### SUPPLIED ENTRIES ###
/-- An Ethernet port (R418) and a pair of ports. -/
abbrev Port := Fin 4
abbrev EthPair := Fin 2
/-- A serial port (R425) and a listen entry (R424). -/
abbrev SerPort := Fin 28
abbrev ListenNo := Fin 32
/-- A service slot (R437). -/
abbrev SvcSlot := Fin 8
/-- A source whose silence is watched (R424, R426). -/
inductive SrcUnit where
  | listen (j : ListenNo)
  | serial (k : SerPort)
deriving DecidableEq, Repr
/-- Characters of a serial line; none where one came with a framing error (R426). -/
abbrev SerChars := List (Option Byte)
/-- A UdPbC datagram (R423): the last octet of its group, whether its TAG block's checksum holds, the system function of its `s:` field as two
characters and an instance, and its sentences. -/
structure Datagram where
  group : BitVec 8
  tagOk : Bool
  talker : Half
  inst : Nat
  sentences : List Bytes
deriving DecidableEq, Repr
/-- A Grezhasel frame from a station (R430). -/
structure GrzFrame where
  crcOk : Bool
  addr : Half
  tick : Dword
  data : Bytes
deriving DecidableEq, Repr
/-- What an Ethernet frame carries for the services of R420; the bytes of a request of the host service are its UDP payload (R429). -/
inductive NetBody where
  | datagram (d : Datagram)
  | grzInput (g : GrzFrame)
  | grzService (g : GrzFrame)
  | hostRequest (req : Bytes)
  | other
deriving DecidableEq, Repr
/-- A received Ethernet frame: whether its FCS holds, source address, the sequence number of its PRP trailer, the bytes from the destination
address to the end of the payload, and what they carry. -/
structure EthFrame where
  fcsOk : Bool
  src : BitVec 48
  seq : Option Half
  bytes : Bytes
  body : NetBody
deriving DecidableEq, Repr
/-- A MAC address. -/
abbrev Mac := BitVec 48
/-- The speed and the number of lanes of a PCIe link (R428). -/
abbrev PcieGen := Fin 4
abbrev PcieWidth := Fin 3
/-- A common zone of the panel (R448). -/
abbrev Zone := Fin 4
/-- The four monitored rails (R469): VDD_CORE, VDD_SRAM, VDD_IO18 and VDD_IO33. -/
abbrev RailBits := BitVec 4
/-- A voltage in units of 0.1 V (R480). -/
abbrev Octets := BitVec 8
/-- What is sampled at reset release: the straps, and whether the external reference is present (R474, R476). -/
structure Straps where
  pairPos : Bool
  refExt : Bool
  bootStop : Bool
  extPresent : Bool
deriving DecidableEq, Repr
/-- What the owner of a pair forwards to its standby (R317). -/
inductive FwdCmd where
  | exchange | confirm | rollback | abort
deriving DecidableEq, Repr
###
### SUPPLIED ENTRIES ###
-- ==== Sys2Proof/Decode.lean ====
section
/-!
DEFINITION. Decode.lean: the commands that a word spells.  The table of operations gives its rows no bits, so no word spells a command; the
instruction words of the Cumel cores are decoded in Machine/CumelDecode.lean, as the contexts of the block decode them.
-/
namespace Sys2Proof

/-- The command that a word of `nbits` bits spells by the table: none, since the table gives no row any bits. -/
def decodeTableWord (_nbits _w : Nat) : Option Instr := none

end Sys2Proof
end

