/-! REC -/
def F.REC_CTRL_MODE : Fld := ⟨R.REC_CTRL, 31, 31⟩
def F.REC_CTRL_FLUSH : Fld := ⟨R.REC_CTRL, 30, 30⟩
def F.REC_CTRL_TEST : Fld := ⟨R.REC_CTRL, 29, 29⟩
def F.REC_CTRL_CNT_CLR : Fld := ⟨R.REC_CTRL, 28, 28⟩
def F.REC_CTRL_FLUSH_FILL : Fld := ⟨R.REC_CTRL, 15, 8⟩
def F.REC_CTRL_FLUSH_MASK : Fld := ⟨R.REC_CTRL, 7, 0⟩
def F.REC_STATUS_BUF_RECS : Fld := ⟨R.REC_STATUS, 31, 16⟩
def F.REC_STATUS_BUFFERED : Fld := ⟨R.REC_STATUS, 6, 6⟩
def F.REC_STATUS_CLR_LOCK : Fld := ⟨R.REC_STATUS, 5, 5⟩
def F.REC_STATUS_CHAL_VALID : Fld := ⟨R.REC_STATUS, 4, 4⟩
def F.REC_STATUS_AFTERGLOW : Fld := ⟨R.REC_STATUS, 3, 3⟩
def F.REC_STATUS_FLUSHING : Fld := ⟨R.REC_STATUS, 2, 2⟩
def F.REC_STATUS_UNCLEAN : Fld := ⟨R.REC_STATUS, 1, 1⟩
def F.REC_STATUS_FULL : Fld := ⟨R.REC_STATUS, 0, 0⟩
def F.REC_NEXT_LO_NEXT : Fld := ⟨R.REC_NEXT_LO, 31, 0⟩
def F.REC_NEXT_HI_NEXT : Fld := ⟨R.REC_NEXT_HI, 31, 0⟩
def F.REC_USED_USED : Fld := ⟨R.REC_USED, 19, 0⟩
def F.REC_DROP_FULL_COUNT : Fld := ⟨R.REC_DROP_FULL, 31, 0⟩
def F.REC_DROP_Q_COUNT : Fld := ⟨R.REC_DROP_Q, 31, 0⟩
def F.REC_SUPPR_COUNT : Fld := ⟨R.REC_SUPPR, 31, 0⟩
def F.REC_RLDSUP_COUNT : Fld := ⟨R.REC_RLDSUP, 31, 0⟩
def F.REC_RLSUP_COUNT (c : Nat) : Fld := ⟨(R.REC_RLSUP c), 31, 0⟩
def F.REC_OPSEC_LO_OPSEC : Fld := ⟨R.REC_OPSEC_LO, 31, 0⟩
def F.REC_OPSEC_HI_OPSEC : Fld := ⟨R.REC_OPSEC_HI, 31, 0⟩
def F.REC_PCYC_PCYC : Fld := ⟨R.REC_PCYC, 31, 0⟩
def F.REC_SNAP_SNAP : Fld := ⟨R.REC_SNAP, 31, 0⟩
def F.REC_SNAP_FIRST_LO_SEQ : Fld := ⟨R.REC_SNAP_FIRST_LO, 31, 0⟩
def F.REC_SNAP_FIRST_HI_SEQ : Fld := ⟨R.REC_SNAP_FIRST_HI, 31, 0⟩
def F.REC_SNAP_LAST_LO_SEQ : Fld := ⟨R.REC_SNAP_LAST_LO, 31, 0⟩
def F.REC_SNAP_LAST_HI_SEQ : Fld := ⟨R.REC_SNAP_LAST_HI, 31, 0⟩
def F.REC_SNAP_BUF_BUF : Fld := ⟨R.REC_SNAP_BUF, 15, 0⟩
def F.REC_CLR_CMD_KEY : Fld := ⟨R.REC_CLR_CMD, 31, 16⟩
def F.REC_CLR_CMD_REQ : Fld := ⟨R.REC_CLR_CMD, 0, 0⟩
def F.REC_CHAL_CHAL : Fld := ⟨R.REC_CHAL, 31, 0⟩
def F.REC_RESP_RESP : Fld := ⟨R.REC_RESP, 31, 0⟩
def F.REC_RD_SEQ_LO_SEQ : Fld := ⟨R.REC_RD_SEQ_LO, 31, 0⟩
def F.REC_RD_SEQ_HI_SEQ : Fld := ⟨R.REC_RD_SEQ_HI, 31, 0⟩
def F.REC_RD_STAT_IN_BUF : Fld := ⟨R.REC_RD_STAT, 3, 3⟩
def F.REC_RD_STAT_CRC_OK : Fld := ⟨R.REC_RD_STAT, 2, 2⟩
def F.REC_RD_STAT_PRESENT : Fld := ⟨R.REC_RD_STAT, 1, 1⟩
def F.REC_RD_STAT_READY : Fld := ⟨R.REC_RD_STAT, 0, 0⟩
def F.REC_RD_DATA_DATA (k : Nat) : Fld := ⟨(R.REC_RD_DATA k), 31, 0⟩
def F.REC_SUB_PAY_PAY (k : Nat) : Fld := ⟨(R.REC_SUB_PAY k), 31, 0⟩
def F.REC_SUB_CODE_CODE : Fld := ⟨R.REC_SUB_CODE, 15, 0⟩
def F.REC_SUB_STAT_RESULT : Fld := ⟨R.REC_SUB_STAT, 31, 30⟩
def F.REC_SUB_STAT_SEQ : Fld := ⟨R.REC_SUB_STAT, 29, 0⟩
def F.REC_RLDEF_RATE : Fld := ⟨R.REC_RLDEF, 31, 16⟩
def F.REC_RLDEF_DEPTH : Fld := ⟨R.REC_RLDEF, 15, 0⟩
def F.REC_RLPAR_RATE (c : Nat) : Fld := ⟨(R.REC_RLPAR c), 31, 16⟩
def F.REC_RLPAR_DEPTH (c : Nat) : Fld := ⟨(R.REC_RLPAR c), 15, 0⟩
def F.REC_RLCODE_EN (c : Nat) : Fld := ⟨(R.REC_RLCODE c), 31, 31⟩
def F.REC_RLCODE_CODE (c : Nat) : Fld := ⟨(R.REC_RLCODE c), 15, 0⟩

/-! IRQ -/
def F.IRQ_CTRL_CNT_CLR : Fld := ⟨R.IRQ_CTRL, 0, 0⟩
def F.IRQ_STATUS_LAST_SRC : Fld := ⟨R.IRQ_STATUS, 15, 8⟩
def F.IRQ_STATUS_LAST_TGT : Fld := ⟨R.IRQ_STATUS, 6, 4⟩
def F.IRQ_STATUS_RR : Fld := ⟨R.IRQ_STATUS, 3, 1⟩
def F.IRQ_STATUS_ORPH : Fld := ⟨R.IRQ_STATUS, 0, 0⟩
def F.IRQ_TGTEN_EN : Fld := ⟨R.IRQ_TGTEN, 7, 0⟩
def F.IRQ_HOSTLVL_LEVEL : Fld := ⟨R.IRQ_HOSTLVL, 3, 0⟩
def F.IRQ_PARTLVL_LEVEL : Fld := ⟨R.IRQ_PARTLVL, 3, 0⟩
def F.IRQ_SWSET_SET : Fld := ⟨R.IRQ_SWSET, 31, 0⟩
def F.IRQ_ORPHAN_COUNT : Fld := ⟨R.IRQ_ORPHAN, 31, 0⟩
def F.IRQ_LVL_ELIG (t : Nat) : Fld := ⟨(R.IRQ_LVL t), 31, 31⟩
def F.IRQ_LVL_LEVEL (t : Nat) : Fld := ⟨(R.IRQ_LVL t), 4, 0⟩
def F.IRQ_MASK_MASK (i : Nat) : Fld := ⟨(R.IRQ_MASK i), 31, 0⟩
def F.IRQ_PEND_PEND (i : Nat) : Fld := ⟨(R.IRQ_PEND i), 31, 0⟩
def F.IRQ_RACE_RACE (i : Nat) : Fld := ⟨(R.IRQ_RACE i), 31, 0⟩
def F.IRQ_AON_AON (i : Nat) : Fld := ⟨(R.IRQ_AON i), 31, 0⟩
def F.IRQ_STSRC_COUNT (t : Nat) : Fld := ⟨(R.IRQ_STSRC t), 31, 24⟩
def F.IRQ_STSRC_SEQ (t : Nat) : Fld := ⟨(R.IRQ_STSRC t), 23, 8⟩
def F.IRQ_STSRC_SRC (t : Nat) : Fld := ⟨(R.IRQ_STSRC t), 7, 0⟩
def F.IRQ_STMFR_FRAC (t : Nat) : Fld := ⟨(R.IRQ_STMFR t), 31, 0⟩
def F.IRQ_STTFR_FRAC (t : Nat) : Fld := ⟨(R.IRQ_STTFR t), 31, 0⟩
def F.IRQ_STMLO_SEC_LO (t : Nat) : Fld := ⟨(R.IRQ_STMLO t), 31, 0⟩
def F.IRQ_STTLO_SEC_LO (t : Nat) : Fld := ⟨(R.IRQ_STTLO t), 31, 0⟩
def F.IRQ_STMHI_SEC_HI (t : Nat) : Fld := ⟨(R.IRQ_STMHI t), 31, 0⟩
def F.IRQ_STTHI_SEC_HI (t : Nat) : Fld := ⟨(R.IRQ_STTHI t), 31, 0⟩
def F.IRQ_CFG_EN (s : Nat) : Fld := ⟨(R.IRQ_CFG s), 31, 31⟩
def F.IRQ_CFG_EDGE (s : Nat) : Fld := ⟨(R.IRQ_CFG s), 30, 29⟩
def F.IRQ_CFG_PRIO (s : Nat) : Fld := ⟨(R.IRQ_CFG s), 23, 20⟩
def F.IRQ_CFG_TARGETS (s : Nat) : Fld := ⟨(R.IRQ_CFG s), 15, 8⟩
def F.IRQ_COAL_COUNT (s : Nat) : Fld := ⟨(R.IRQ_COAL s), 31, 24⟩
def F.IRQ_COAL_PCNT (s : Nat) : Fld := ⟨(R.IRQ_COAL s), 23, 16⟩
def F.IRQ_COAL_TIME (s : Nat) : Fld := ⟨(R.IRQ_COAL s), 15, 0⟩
###
### SUPPLIED ENTRIES ###
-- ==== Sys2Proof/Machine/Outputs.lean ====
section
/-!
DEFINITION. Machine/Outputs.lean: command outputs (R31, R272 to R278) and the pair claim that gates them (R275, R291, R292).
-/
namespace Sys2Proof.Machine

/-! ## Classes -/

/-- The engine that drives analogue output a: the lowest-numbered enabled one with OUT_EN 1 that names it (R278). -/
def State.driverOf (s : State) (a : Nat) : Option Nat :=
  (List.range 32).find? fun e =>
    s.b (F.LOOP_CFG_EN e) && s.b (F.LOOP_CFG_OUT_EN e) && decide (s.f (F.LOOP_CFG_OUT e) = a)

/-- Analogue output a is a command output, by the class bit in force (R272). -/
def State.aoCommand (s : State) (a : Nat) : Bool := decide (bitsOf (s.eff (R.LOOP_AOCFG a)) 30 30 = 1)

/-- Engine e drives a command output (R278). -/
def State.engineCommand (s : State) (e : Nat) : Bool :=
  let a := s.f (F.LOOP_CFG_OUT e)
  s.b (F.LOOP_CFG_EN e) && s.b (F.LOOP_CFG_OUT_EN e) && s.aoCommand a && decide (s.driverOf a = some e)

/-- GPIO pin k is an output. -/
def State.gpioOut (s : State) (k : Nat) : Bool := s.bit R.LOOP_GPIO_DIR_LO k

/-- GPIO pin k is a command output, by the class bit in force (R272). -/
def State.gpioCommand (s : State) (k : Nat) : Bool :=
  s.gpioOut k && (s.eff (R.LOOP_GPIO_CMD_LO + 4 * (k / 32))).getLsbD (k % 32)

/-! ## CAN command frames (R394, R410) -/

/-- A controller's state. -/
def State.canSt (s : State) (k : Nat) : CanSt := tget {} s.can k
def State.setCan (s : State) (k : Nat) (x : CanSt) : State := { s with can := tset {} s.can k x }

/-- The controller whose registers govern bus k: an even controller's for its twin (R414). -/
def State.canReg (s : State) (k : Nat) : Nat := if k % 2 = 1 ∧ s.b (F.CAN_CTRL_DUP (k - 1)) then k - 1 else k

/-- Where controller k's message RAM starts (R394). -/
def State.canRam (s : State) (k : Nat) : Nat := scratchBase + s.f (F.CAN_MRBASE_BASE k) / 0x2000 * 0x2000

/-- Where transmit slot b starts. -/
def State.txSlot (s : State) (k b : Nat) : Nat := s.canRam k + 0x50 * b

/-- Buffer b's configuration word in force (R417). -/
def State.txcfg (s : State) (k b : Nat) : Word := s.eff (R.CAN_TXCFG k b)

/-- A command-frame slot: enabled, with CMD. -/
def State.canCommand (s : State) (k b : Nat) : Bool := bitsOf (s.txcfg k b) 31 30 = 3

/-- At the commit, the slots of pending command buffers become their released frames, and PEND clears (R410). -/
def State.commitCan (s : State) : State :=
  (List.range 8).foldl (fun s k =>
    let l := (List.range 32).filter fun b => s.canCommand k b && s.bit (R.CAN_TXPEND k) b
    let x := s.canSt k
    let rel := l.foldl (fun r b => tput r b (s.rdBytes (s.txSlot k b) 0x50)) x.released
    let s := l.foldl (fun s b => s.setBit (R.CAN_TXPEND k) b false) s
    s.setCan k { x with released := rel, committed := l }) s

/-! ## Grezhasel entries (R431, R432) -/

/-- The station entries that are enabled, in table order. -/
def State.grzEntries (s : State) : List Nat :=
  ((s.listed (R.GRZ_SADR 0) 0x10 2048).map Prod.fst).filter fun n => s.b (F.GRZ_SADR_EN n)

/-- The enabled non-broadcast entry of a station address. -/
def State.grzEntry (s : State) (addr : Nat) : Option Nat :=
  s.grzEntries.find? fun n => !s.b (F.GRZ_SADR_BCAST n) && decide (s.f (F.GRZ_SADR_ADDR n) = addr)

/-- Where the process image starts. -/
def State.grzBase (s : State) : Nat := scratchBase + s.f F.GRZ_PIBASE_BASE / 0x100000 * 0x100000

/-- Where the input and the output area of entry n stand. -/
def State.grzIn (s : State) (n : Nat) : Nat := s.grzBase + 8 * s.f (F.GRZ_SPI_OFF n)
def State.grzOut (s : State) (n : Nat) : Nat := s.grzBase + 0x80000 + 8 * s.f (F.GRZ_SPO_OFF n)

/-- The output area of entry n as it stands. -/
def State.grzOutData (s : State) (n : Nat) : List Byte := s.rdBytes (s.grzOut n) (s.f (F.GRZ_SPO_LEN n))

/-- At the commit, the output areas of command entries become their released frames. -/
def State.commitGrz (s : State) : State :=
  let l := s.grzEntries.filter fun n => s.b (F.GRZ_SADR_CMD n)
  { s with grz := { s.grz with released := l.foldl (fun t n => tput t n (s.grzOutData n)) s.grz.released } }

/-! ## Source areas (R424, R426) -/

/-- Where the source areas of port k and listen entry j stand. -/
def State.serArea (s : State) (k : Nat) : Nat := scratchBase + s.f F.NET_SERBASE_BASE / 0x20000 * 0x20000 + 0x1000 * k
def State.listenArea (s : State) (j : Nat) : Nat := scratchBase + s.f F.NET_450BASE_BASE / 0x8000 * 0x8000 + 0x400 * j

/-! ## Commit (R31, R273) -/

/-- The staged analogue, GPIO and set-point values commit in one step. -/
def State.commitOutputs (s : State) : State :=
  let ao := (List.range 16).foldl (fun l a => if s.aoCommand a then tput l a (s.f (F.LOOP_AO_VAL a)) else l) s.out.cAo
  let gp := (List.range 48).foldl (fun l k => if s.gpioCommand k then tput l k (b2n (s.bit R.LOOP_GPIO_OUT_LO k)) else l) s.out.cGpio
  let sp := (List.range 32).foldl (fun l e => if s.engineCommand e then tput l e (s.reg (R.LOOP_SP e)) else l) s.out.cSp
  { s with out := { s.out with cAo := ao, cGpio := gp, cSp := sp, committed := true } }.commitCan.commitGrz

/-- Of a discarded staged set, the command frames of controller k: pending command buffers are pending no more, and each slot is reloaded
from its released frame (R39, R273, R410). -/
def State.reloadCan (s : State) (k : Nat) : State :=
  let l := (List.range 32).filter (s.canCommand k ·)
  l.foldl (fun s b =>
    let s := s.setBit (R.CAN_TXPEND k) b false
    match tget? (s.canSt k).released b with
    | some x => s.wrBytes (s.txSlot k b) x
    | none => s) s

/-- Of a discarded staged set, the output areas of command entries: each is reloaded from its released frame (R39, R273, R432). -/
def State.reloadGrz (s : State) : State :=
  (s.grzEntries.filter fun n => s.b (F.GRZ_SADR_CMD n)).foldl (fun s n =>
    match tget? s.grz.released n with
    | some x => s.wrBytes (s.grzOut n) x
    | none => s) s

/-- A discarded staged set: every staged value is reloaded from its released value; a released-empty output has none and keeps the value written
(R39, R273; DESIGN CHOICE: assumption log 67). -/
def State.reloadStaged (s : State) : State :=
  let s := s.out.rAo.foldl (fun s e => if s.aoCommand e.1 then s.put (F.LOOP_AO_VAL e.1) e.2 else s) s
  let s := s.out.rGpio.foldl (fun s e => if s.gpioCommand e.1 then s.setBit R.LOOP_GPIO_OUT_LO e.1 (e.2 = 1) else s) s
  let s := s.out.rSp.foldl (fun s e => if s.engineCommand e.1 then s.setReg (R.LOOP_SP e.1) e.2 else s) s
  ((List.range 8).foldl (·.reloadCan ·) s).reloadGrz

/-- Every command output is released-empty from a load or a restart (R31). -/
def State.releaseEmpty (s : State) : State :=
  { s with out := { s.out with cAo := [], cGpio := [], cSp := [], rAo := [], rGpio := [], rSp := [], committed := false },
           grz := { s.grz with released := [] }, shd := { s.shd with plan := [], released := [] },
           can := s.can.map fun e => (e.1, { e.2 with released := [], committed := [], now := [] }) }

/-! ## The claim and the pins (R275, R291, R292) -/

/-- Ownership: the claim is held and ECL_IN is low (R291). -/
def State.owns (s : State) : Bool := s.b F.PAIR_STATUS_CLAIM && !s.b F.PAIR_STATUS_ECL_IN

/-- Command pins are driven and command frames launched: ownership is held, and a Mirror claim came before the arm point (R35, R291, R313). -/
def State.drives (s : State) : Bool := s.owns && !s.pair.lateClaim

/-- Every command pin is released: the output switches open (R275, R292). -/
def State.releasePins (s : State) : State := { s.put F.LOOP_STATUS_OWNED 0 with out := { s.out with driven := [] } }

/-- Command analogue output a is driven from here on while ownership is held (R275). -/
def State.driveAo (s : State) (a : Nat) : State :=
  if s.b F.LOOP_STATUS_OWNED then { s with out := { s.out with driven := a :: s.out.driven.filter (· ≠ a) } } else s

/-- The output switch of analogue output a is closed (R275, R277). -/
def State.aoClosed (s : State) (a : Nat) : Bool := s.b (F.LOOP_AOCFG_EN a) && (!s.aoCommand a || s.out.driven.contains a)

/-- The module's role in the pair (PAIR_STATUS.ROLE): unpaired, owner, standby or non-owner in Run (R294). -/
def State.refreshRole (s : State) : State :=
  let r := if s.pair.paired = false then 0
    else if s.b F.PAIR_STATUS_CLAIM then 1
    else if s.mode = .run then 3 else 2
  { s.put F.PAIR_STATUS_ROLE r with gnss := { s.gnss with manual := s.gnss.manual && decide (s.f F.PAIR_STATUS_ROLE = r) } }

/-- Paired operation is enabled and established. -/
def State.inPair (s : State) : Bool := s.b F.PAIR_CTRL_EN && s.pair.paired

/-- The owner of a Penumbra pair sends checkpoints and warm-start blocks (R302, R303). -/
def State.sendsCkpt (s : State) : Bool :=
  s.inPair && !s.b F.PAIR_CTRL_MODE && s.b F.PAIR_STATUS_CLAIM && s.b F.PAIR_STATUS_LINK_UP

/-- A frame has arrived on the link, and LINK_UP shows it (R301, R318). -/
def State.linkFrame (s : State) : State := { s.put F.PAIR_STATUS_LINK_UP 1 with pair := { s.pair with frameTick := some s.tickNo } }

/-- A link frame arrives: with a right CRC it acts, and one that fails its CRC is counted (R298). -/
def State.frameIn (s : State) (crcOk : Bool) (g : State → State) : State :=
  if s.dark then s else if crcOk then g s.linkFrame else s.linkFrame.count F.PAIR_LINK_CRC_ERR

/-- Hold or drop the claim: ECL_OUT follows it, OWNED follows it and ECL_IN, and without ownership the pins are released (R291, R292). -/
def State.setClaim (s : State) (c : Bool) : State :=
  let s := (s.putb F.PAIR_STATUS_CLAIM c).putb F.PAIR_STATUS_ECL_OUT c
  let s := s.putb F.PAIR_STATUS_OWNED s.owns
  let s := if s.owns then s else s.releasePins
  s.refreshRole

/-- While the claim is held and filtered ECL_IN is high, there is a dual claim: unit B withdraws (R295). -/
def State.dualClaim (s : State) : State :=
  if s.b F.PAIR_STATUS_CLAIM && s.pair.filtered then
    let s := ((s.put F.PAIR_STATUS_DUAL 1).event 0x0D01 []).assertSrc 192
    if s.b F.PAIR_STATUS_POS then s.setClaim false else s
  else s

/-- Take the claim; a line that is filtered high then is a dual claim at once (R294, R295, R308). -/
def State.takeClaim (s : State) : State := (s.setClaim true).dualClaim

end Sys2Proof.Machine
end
###
**WHAT TO DO:**
After locating the line holding "def F.REC_DROP_Q_COUNT : Fld" above, output exactly that line and every line after it through the line holding "def F.REC_RD_SEQ_HI_SEQ : Fld". Include nothing else.

**RESULT FOR THIS EXERCISE:**
def F.REC_DROP_Q_COUNT : Fld := ⟨R.REC_DROP_Q, 31, 0⟩
def F.REC_SUPPR_COUNT : Fld := ⟨R.REC_SUPPR, 31, 0⟩
def F.REC_RLDSUP_COUNT : Fld := ⟨R.REC_RLDSUP, 31, 0⟩
def F.REC_RLSUP_COUNT (c : Nat) : Fld := ⟨(R.REC_RLSUP c), 31, 0⟩
def F.REC_OPSEC_LO_OPSEC : Fld := ⟨R.REC_OPSEC_LO, 31, 0⟩
def F.REC_OPSEC_HI_OPSEC : Fld := ⟨R.REC_OPSEC_HI, 31, 0⟩
def F.REC_PCYC_PCYC : Fld := ⟨R.REC_PCYC, 31, 0⟩
def F.REC_SNAP_SNAP : Fld := ⟨R.REC_SNAP, 31, 0⟩
def F.REC_SNAP_FIRST_LO_SEQ : Fld := ⟨R.REC_SNAP_FIRST_LO, 31, 0⟩
def F.REC_SNAP_FIRST_HI_SEQ : Fld := ⟨R.REC_SNAP_FIRST_HI, 31, 0⟩
def F.REC_SNAP_LAST_LO_SEQ : Fld := ⟨R.REC_SNAP_LAST_LO, 31, 0⟩
def F.REC_SNAP_LAST_HI_SEQ : Fld := ⟨R.REC_SNAP_LAST_HI, 31, 0⟩
def F.REC_SNAP_BUF_BUF : Fld := ⟨R.REC_SNAP_BUF, 15, 0⟩
def F.REC_CLR_CMD_KEY : Fld := ⟨R.REC_CLR_CMD, 31, 16⟩
def F.REC_CLR_CMD_REQ : Fld := ⟨R.REC_CLR_CMD, 0, 0⟩
def F.REC_CHAL_CHAL : Fld := ⟨R.REC_CHAL, 31, 0⟩
def F.REC_RESP_RESP : Fld := ⟨R.REC_RESP, 31, 0⟩
def F.REC_RD_SEQ_LO_SEQ : Fld := ⟨R.REC_RD_SEQ_LO, 31, 0⟩
def F.REC_RD_SEQ_HI_SEQ : Fld := ⟨R.REC_RD_SEQ_HI, 31, 0⟩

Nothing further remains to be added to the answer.